Comment faire ? En analysant les traces, les manifestations de l’inconscient. Le Sujet se prend
comme objet lui-même, à travers divers éléments qui émanent de lui : rêves, lapsus, actes manqués,
symptômes, fantasmes sexuels, etc. Ces symptômes expriment un désir refoulé de la conscience,
c’est-à-dire de l’inconscient.

La cure analytique doit permettre d’interpréter l’inconscient. Freud, dans L’Interprétation des rêves,
donne des pistes pour décoder ce que l’inconscient exprime. Le Sujet peut ainsi se comprendre,
mais il a besoin d’un médiateur (le psychanalyste) pour rendre transparent ce qui est a priori opaque
à sa conscience.
Conclusion 

Si l’on définit l’inconscient comme une simple privation de conscience, alors il semble difficile de
le connaître comme on connaît d’autres phénomènes qui nous entourent. Si au contraire, on s’y
intéresse comme à une force psychique ou un principe explicatif, il semble possible d’en décrire les
structures et le fonctionnement objectif. Nous avons vu que d’après la théorie psychanalytique, nous
avons tous un inconscient structuré à peu près de la même manière. 
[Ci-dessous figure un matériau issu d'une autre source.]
theorem State.checkPps_keeps {s0 s : State} (hs : Keeps s0 s) (t : Int) : Keeps s0 (s.checkPps t) := by
  unfold State.checkPps
  dsimp only
  repeat' first
    | with_reducible assumption
    | with_reducible apply ite_pred
    | with_reducible apply State.put_keeps
    | with_reducible apply State.count_keeps
    | with_reducible apply State.free_keeps
    | with_reducible apply State.ppsPulse_keeps
    | with_reducible apply KeepsP.proj
    | simp only [keeps_mk]

theorem State.ppsForm_keeps {s0 s : State} (hs : Keeps s0 s) (t : Int) (pol : Bool) : Keeps s0 (s.ppsForm t pol) := by
  unfold State.ppsForm
  repeat' first
    | with_reducible assumption
    | with_reducible apply State.takeBy_keeps
    | with_reducible apply State.formEdge_keeps

theorem State.ppsRecord_keeps {s0 s : State} (hs : Keeps s0 s) (pol : Bool) (bin : Nat) (check : Bool) :
    Keeps s0 (s.ppsRecord pol bin check) := by
  unfold State.ppsRecord
  try dsimp only
  repeat' first
    | with_reducible assumption
    | with_reducible apply ite_pred
    | with_reducible apply State.ppsForm_keeps
    | with_reducible apply State.checkPps_keeps

theorem State.alignFirst_keeps {s0 s : State} (hs : Keeps s0 s) (pol : Bool) (refOut : Nat) :
    Keeps s0 (s.alignFirst pol refOut) := by
  unfold State.alignFirst
  try dsimp only
  repeat' first
    | with_reducible assumption
    | with_reducible apply State.free_keeps
    | with_reducible apply State.startTime_keeps
    | with_reducible apply State.put_keeps
    | with_reducible apply State.ppsForm_keeps
    | with_reducible refine KeepsP.snd (by assumption) ?_
    | with_reducible apply KeepsP.proj

theorem State.realignTo_keeps {s0 s : State} (hs : Keeps s0 s) (n : Int) (pol : Bool) (refOut : Nat) :
    Keeps s0 (s.realignTo n pol refOut) := by
  unfold State.realignTo
  try dsimp only
  repeat' first
    | with_reducible assumption
    | with_reducible apply State.moveOrigin_keeps
    | with_reducible apply State.put_keeps
    | with_reducible apply State.ppsForm_keeps
    | simp only [keeps_mk]

theorem State.ppsEdge_keeps {s0 s : State} (hs : Keeps s0 s) (pol : Bool) (bin refOut : Nat) :
    Keeps s0 (s.ppsEdge pol bin refOut) := by
  unfold State.ppsEdge
  try dsimp only
  repeat' first
    | with_reducible assumption
    | with_reducible apply ite_pred
    | with_reducible apply State.alignFirst_keeps
    | with_reducible apply State.realignTo_keeps
    | with_reducible apply State.ppsRecord_keeps
    | split

theorem State.ppsMissing_keeps {s0 s : State} (hs : Keeps s0 s) : Keeps s0 s.ppsMissing := by
  unfold State.ppsMissing
  dsimp only
  repeat' first
    | with_reducible assumption
    | with_reducible apply ite_pred
    | with_reducible apply State.ppsPulse_keeps
    | simp only [keeps_mk]

theorem State.waitOver_keeps {s0 s : State} (hs : Keeps s0 s) : Keeps s0 s.waitOver := by
  unfold State.waitOver
  try dsimp only
  repeat' first
    | with_reducible assumption
    | with_reducible apply ite_pred
    | with_reducible apply State.startPlain_keeps
    | split

theorem State.realignOver_keeps {s0 s : State} (hs : Keeps s0 s) : Keeps s0 s.realignOver := by
  unfold State.realignOver
  dsimp only
  repeat' first
    | with_reducible assumption
    | with_reducible apply ite_pred
    | with_reducible apply State.raise_keeps
    | simp only [keeps_mk]
    | split

theorem State.acceptSec_keeps {s0 s : State} (hs : Keeps s0 s) (v : Nat) (link : Bool) : Keeps s0 (s.acceptSec v link) := by
  unfold State.acceptSec
  dsimp only
  repeat' first | with_reducible assumption | with_reducible apply ite_pred | simp only [keeps_mk]

theorem State.announce_keeps {s0 s : State} (hs : Keeps s0 s) (sec : Nat) : Keeps s0 (s.announce sec) := by
  unfold State.announce
  dsimp only
  repeat' first | with_reducible assumption | with_reducible apply ite_pred | simp only [keeps_mk]

theorem State.announceLink_keeps {s0 s : State} (hs : Keeps s0 s) (sec dir : Nat) :
    Keeps s0 (s.announceLink sec dir) := by
  unfold State.announceLink
  repeat' first
    | with_reducible assumption
    | with_reducible apply State.put_keeps
    | with_reducible apply State.announce_keeps

theorem State.applySec_keeps {s0 s : State} (hs : Keeps s0 s) : Keeps s0 s.applySec := by
  unfold State.applySec
  dsimp only
  repeat' first
    | with_reducible assumption
    | with_reducible apply ite_pred
    | with_reducible apply State.moveOrigin_keeps
    | simp only [keeps_mk]
    | split

theorem State.applyFrameLen_keeps {s0 s : State} (hs : Keeps s0 s) : Keeps s0 s.applyFrameLen := by
  unfold State.applyFrameLen
  dsimp only
  repeat' first
    | with_reducible assumption
    | with_reducible apply State.apply_keeps
    | with_reducible apply State.bump_keeps
    | simp only [keeps_mk]

theorem State.secondDue_keeps {s0 s : State} (hs : Keeps s0 s) : Keeps s0 s.secondDue := by
  unfold State.secondDue
  dsimp only
  repeat' first
    | with_reducible assumption
    | with_reducible apply ite_pred
    | with_reducible refine foldl_pred (fun _ _ _ => ?_) ?_
    | with_reducible apply State.newFrameLen_keeps
    | with_reducible apply State.applySec_keeps
    | with_reducible apply State.applyFrameLen_keeps
    | simp only [keeps_mk]
    | split

theorem State.frameDue_keeps {s0 s : State} (hs : Keeps s0 s) (inputs : List (Nat × Input × Nat)) :
    Keeps s0 (s.frameDue inputs) := by
  unfold State.frameDue
  try dsimp only
  repeat' first
    | with_reducible assumption
    | with_reducible apply ite_pred
    | with_reducible apply State.frameFronts_keeps
    | with_reducible apply State.frameWaves_keeps
    | with_reducible apply State.frameLatches_keeps
    | with_reducible apply State.frameContexts_keeps
    | simp only [keeps_mk]

theorem State.sysrefEdge_keeps {s0 s : State} (hs : Keeps s0 s) (t : Int) (pol : Bool) (bin : Nat) :
    Keeps s0 (s.sysrefEdge t pol bin) := by
  unfold State.sysrefEdge
  try dsimp only
  repeat' first
    | with_reducible assumption
    | with_reducible apply State.free_keeps
    | with_reducible apply State.setBe_keeps
    | with_reducible apply State.formEdge_keeps

theorem State.sysrefDue_keeps {s0 s : State} (hs : Keeps s0 s) (bin fallBin : Nat) :
    Keeps s0 (s.sysrefDue bin fallBin) := by
  unfold State.sysrefDue
  try dsimp only
  repeat' first
    | with_reducible assumption
    | with_reducible apply ite_pred
    | with_reducible apply State.sysrefEdge_keeps
    | with_reducible apply State.alignSlots_keeps
    | simp only [keeps_mk]
    | split

theorem State.flagUnlock_keeps {s0 s : State} (hs : Keeps s0 s) (k : Nat) : Keeps s0 (s.flagUnlock k) := by
  unfold State.flagUnlock
  repeat' first
    | with_reducible assumption
    | with_reducible apply State.put_keeps
    | with_reducible apply State.bump_keeps

theorem State.loseIsland_keeps {s0 s : State} (hs : Keeps s0 s) (k : Nat) : Keeps s0 (s.loseIsland k) := by
  unfold State.loseIsland
  dsimp only
  repeat' first
    | with_reducible assumption
    | with_reducible apply ite_pred
    | with_reducible refine foldl_pred (fun _ _ _ => ?_) ?_
    | with_reducible apply State.setChan_keeps
    | with_reducible apply State.setIsland_keeps
    | with_reducible apply State.beginCause_keeps
    | with_reducible apply State.settleTrips_keeps
    | with_reducible apply State.flagUnlock_keeps

theorem State.islandBack_keeps {s0 s : State} (hs : Keeps s0 s) (k : Nat) (counts : List Nat) :
    Keeps s0 (s.islandBack k counts) := by
  unfold State.islandBack
  try dsimp only
  repeat' first
    | with_reducible assumption
    | with_reducible apply ite_pred
    | with_reducible refine foldl_pred (fun _ _ _ => ?_) ?_
    | with_reducible apply State.setIsland_keeps
    | with_reducible apply State.readCounter_keeps
    | with_reducible apply State.endCause_keeps
    | with_reducible apply State.startWin_keeps
    | with_reducible apply State.settleTrips_keeps

theorem State.haltWave_keeps {s0 s : State} (hs : Keeps s0 s) (n : Nat) : Keeps s0 (s.haltWave n) := by
  unfold State.haltWave
  try dsimp only
  repeat' first
    | with_reducible assumption
    | with_reducible apply ite_pred
    | with_reducible apply State.setWave_keeps
    | with_reducible apply State.loseSample_keeps

theorem State.loseIs8_keeps {s0 s : State} (hs : Keeps s0 s) : Keeps s0 s.loseIs8 := by
  unfold State.loseIs8
  try dsimp only
  repeat' first
    | with_reducible assumption
    | with_reducible apply ite_pred
    | with_reducible refine foldl_pred (fun _ _ _ => ?_) ?_
    | with_reducible apply State.flagUnlock_keeps
    | with_reducible apply State.beginCause_keeps
    | with_reducible apply State.setMarker_keeps
    | with_reducible apply State.endMarker_keeps
    | with_reducible apply State.haltWave_keeps
    | with_reducible apply State.declare_keeps
    | simp only [keeps_mk]

theorem State.is8Back_keeps {s0 s : State} (hs : Keeps s0 s) : Keeps s0 s.is8Back := by
  unfold State.is8Back
  try dsimp only
  repeat' first
    | with_reducible assumption
    | with_reducible apply ite_pred
    | with_reducible refine foldl_pred (fun _ _ _ => ?_) ?_
    | with_reducible apply State.endCause_keeps
    | with_reducible apply State.endRestore_keeps
    | simp only [keeps_mk]

theorem execRefLock_keeps {s0 s : State} (t hz since phase refOut : Nat) (hs : Keeps s0 s) :
    KeepsO s0 (execRefLock t hz since phase refOut s) := by
  unfold execRefLock
  repeat' first
    | with_reducible assumption
    | with_reducible apply State.at_keeps
    | with_reducible apply State.lockRef_keeps
    | with_reducible apply keepsO_next

theorem execHoldover_keeps {s0 s : State} (t hz missed : Nat) (hs : Keeps s0 s) :
    KeepsO s0 (execHoldover t hz missed s) := by
  unfold execHoldover
  repeat' first
    | with_reducible assumption
    | with_reducible apply State.at_keeps
    | with_reducible apply State.holdRef_keeps
    | with_reducible apply keepsO_next

theorem execPpsEdge_keeps {s0 s : State} (t : Nat) (pol : Bool) (bin refOut : Nat) (hs : Keeps s0 s) :
    KeepsO s0 (execPpsEdge t pol bin refOut s) := by
  unfold execPpsEdge
  repeat' first
    | with_reducible assumption
    | with_reducible apply State.at_keeps
    | with_reducible apply State.ppsEdge_keeps
    | with_reducible apply keepsO_next

theorem execPpsMissing_keeps {s0 s : State} (t : Nat) (hs : Keeps s0 s) : KeepsO s0 (execPpsMissing t s) := by
  unfold execPpsMissing
  repeat' first
    | with_reducible assumption
    | with_reducible apply State.at_keeps
    | with_reducible apply State.ppsMissing_keeps
    | with_reducible apply keepsO_next

theorem execAlignWaitTimeout_keeps {s0 s : State} (t : Nat) (hs : Keeps s0 s) : KeepsO s0 (execAlignWaitTimeout t s) := by
  unfold execAlignWaitTimeout
  repeat' first
    | with_reducible assumption
    | with_reducible apply State.at_keeps
    | with_reducible apply State.waitOver_keeps
    | with_reducible apply keepsO_next

theorem execRealignTimeout_keeps {s0 s : State} (t : Nat) (hs : Keeps s0 s) : KeepsO s0 (execRealignTimeout t s) := by
  unfold execRealignTimeout
  repeat' first
    | with_reducible assumption
    | with_reducible apply State.at_keeps
    | with_reducible apply State.realignOver_keeps
    | with_reducible apply keepsO_next

theorem execSecondBoundary_keeps {s0 s : State} (t : Nat) (hs : Keeps s0 s) : KeepsO s0 (execSecondBoundary t s) := by
  unfold execSecondBoundary
  repeat' first
    | with_reducible assumption
    | with_reducible apply State.at_keeps
    | with_reducible apply State.secondDue_keeps
    | with_reducible apply keepsO_next

theorem execFrameBoundary_keeps {s0 s : State} (t : Nat) (inputs : List (Nat × Input × Nat)) (hs : Keeps s0 s) :
    KeepsO s0 (execFrameBoundary t inputs s) := by
  unfold execFrameBoundary
  repeat' first
    | with_reducible assumption
    | with_reducible apply State.at_keeps
    | with_reducible apply State.frameDue_keeps
    | with_reducible apply keepsO_next

theorem execSysrefPulse_keeps {s0 s : State} (t bin fallBin : Nat) (hs : Keeps s0 s) :
    KeepsO s0 (execSysrefPulse t bin fallBin s) := by
  unfold execSysrefPulse
  repeat' first
    | with_reducible assumption
    | with_reducible apply State.at_keeps
    | with_reducible apply State.sysrefDue_keeps
    | with_reducible apply keepsO_next

theorem execIslandUnlock_keeps {s0 s : State} (t k : Nat) (hs : Keeps s0 s) : KeepsO s0 (execIslandUnlock t k s) := by
  unfold execIslandUnlock
  repeat' first
    | with_reducible assumption
    | with_reducible apply ite_pred
    | with_reducible apply State.at_keeps
    | with_reducible apply State.loseIsland_keeps
    | with_reducible apply keepsO_next
    | with_reducible exact keepsO_fault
Cependant, nous avons également compris que le concept même d’inconscient déjouait l’opposition
« Sujet / Objet » qui est à la base de la définition de la connaissance. La connaissance de
l’inconscient va de pair avec la naissance d’un Sujet qui, sans pouvoir être totalement transparent à
lui-même, se construit autour d’un récit psychanalytique.